Continuum will deploy the Horizon Medical Imaging picture archiving and communications system (PACS) from Atlanta-based McKesson in hospitals and clinics that perform more than one million patient exams annually in New York City.
St. Luke's-Roosevelt Hospital Center, a 1,076-bed hospital at two locations in Midtown and the Upper West Side, has employed McKesson's PACS since 1994. As part of the agreement, it will upgrade to the newest version of Horizon Medical Imaging to become the first Continuum facility to deploy the new system.
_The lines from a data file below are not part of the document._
/-- The port of a flow, source die + destination die: entry flow mod count (R322). -/
def choosePort (s : State) (pkg flow : Nat) : Option Nat :=
  let l := upPorts s pkg
  if l = [] then none else l[flow % l.length]?

/-- Slots of lane `v` on an edge (R319). -/
def laneSlots (s : State) (v : Nat) : Nat :=
  if 128 ≤ v then 16
  else
    let e := ptEntry s (v / 8)
    if ptValid e = false then 0
    else match v % 8 with
      | 7 => 8
      | 3 => (ptFld e 8 9 0 + 12) / 13
      | c => ptSlots e c

/-- External-port slots of lane `v` (R318, R319). -/
def laneXslots (s : State) (v : Nat) : Nat :=
  if 128 ≤ v then 16
  else
    let e := ptEntry s (v / 8)
    if ptValid e = false then 0 else if v % 8 = 7 then 8 else (e.toNat / 2 ^ (64 * 12 + 11 * (v % 8))) % 2048

/-- Credits of a lane at an external port (R320); a lane without slots on the edges or at the port carries nothing (R318). -/
def portCredits (s : State) (n v : Nat) : Nat :=
  let p := getPort s n
  let x := laneXslots s v
  if x = 0 ∨ laneSlots s v = 0 then 0 else (x * p.width * 25000 * p.rttUs + 1024 * 64 - 1) / (1024 * 64) + 16

/-! ## Paths through the mesh (R315, R317) -/

/-- Compute dies that a rim die attaches to (R315). -/
def attached (rd : Nat) : List Nat :=
  ([[0, 1, 2, 3], [4, 5, 6, 7], [7, 15, 23, 31], [39, 47, 55], [52, 53, 54, 55], [48, 49, 50, 51], [32, 40, 48], [0, 8, 16, 24]]
    : List (List Nat)).getD rd []

/-- Hops between two compute dies. -/
def hops (a b : Nat) : Nat := (a % 8 - b % 8) + (b % 8 - a % 8) + (a / 8 - b / 8) + (b / 8 - a / 8)

/-- The die of a list nearest to one, the lower number where two are. -/
def nearest (x : Nat) : List Nat → Nat
  | [] => x
  | [a] => a
  | a :: t => let b := nearest x t; if hops a x ≤ hops b x then a else b

/-- The compute die where a path between two dies enters the mesh, and the one where it leaves it: dies 56–63 are rim dies. Between
two rim dies, the pair of attached dies with the fewest hops (log 112). -/
def meshEnds (a b : Nat) : Nat × Nat :=
  if a < 56 then (if b < 56 then (a, b) else (a, nearest a (attached (b - 56))))
  else if b < 56 then (nearest b (attached (a - 56)), b)
  else
    let pairs := (attached (a - 56)).map fun x => (x, nearest x (attached (b - 56)))
    pairs.foldl (fun p q => if hops q.1 q.2 < hops p.1 p.2 then q else p) (pairs.headD (0, 0))

/-- The path of a flit from die to die (R317): along its row to the destination's column, then along that column; with the dies at
its ends. -/
def route (a b : Nat) : List Nat :=
  let (x, y) := meshEnds a b
  let towards := fun (p q n : Nat) => if p ≤ q then p + n else p - n
  let dist := fun (p q : Nat) => (p - q) + (q - p)
  a :: ((List.range (dist (x % 8) (y % 8) + 1)).map fun n => x / 8 * 8 + towards (x % 8) (y % 8) n)
    ++ ((List.range (dist (x / 8) (y / 8))).map fun n => 8 * towards (x / 8) (y / 8) (n + 1) + y % 8) ++ [b]
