/-- What an access that met errors leaves: counts on each line's channel, poison, MT_ERR_LAST, events (R179). Only an access that
reads corrects. -/
def noteErrors (lines : List Nat) (reads : Bool) (up : MemUpset) (s : State) : State :=
  let b := badIndex s lines reads up
  let poisoned := reads && b.any fun i => s.mt.poison.contains (lines.getD i 0)
  let s1 := forEach lines.zipIdx (fun x t => edcRetry (lineChan x.1) (lineRetries (if poisoned then none else b) up x.2) t) s
  let fixed := lines.zipIdx.filter fun x => reads && up.corrected.contains x.2 && decide (b ≠ some x.2) && !s.mt.poison.contains x.1
  let s2 := forEach fixed (fun x t => correctLine x.1 t) s1
  match b with
  | none => s2
  | some i =>
    let l := lines.getD i 0
    if poisoned then memError l 1 false s2
    else if up.edc then exhaustBurst (lineChan l) (memError l 2 false (poisonLine l s2))
    else memError l 0 true (poisonLine l s2)

/-- Which lines of an access take effect: all, or with a bad line those before it for a write (`wr`), and others as the upset says
(R179); a line whose read is poisoned never does. -/
def landedLines (s : State) (lines : List Nat) (wr reads : Bool) (bad : Option Nat) (up : MemUpset) : List Nat :=
  match bad with
  | none => List.range lines.length
  | some b => (List.range lines.length).filter fun i =>
      decide (i ≠ b) && !(reads && s.mt.poison.contains (lines.getD i 0)) && ((wr && decide (i < b)) || up.landed.contains i)

/-- A read by firmware or an engine that met a POISON line is counted, recorded and reported (R179). -/
def noteRead (p : Place) (n : Nat) (s : State) : State :=
  match regionOf s p.rd p.region with
  | none => s
  | some e =>
    let o := p.off - p.off % 64
    let lines := (p.off % 64 + n + 63) / 64
    if anyFailed s (regionChans p.rd e o lines) then s
    else match (regionLines p.rd e o lines).find? s.mt.poison.contains with
      | some l => memError l 1 false s
      | none => s

/-- The same for a near address of a cluster. -/
def noteNear (cl a n : Nat) (s : State) : State :=
  let (rd, h, off) := nearAddr (clDie cl) a
  noteRead ⟨rd, h, off⟩ n s

/-! ## MOVE and ACCUM (R169 to R171) -/

/-- Checks at post of a MOVE or ACCUM (R169). -/
def moveCheck (s : State) (cl : Nat) (c : Card) : Chk :=
  firstBad [
    poolRange (mvLine c) (mvLines c),
    badField (decide (mvLines c = 0) || decide (4096 < mvLines c)) 3 16,
    (if c.opcode = 4 then badField (decide (acFmt c ≠ 7) && decide (acFmt c ≠ 5)) 3 33 else none),
    bad (decide ((mvMem c).toNat % 64 ≠ 0) || (tierAddr s (clDie cl) (mvMem c)).isNone
      || (decide (c.opcode = 4) && decide (fld (mvMem c) 63 61 ≠ 2))) .mtAddrInvalid,
    tooLong (8 + mvLines c)]

/-- Hands an operation to the cluster's tier port; at most 32 are outstanding (R105). -/
def putTier (cl : Nat) (r : Run) (s : State) : State := modCl cl (fun c => { c with tier := c.tier ++ [r] }) s

/-- Whether the tier port takes another operation and the budget pays it (R169, R442, R443). -/
def tierFree (s : State) (cl : Nat) : Bool :=
  decide (((getCl s cl).tier.filter fun r => decide (r.host ≠ 2)).length < 32)

/-- A run of a tier operation that has ended with a status. -/
def tierRun (q : QCard) (st : Status) (ws : List (Nat × Byte)) (s : State) : Run :=
  { runOf q with status := st, writes := ws, issueTick := s.tk.tick }

/-- Words of the destination of an ACCUM source line range, widened to FP32 (R171). -/
def accumSource (s : State) (cl : Nat) (c : Card) : List W32 :=
  if acFmt c = 7 then poolW32 s cl (mvLine c) (16 * mvLines c) else poolRow32 s cl (mvLine c) 5 (32 * mvLines c)

/-- An access whose own errors have made a channel of it FAILED ends with MT_CHANNEL_FAILED (R180). -/
def endFailed (chs : List Nat) (w : Run × State) : Run × State :=
  (if anyFailed w.2 chs then { w.1 with status := .mtChannelFailed, writes := [] } else w.1, w.2)

/-- Reads lines of a region into the pool: the run, with its writes for the lines that land. -/
def readLines (cl : Nat) (q : QCard) (rd : Nat) (e : Region) (off line n : Nat) (up : MemUpset) (s : State) : Run × State :=
  let lines := regionLines rd e off n
  let b := badIndex s lines true up
  let ws := (landedLines s lines false true b up).flatMap fun i =>
    bytesAt (poolKey cl (64 * (line + i))) (regionBytes s rd e (off + 64 * i) 64)
  let chs := regionChans rd e off n
  endFailed chs ({ tierRun q (if b.isSome then .mtUncorrectable else .ok) ws s with chans := chs }, noteErrors lines true up s)

/-- Writes lines into a region; a full-line write clears POISON (R179). `reads` for an ACCUM that adds. -/
def writeLines (q : QCard) (rd : Nat) (e : Region) (h off : Nat) (data : List Byte) (reads : Bool) (up : MemUpset) (s : State) :
    Run × State :=
  let n := data.length / 64
  let lines := regionLines rd e off n
  let b := badIndex s lines reads up
  let s1 := forEach (landedLines s lines true reads b up)
    (fun i t => writePlace rd h (off + 64 * i) ((data.drop (64 * i)).take 64) t) s
  let chs := regionChans rd e off n
  endFailed chs ({ tierRun q (if b.isSome then .mtUncorrectable else .ok) [] s with chans := chs }, noteErrors lines reads up s1)

/-- The pool line at which a write to near memory stops: the first with an uncorrectable word, where the upset names one of
the operation's (R102). -/
def poolStop (up : MemUpset) (n : Nat) : Option Nat := up.pool.bind fun i => if i < n then some i else none

/-- A write whose pool lines are whole only up to line `p`: the lines before it are written, and the operation ends with the
status of a bad near-memory line among them, else POOL_UNCORRECTABLE (R102, R179). -/
def stopAtPool (w : Run × State) : Run × State :=
  (if w.1.status = .ok then { w.1 with status := .poolUncorrectable } else w.1, w.2)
Beth Israel Medical Center, a 1,106-bed teaching hospital on Manhattan's Lower East Side and a Columbia and Albert Einstein University affiliate, and The New York Eye and Ear Infirmary, one of the oldest specialty hospitals in the world, will replace their existing PACS systems with new McKesson technology. Several radiology clinics also will make the move.
"The migration to an enterprise-scale PACS speaks to our uncompromising dedication to delivering quality patient care," said Michael Abiri, MD, chairman of the department of radiology at Continuum Health Partners, noting that multiple systems deployed through the years have created information silos and integration problems. "With this new system all our medical teams, regardless of location, will be able to focus on what they do best – providing the best patient care possible."
Currently, Continuum radiologists move from one computer station to another to view images from various PACS systems representing different locations of image acquisition. With Horizon Medical Imaging, radiologists will be able to read studies in real-time from any location, no matter where the exam is performed. The system provides access to imaging tools to view or manipulate images via the Internet.
"Our radiology IT and medical teams will no longer have to navigate three or four separate systems, and patient images will be available across any access point at any campus," said Tarek El Shayal, PACS manager for Continuum Health Partners. "Our previous configuration of multiple vendor systems simply did not give us the productivity and customer care results we strive to keep."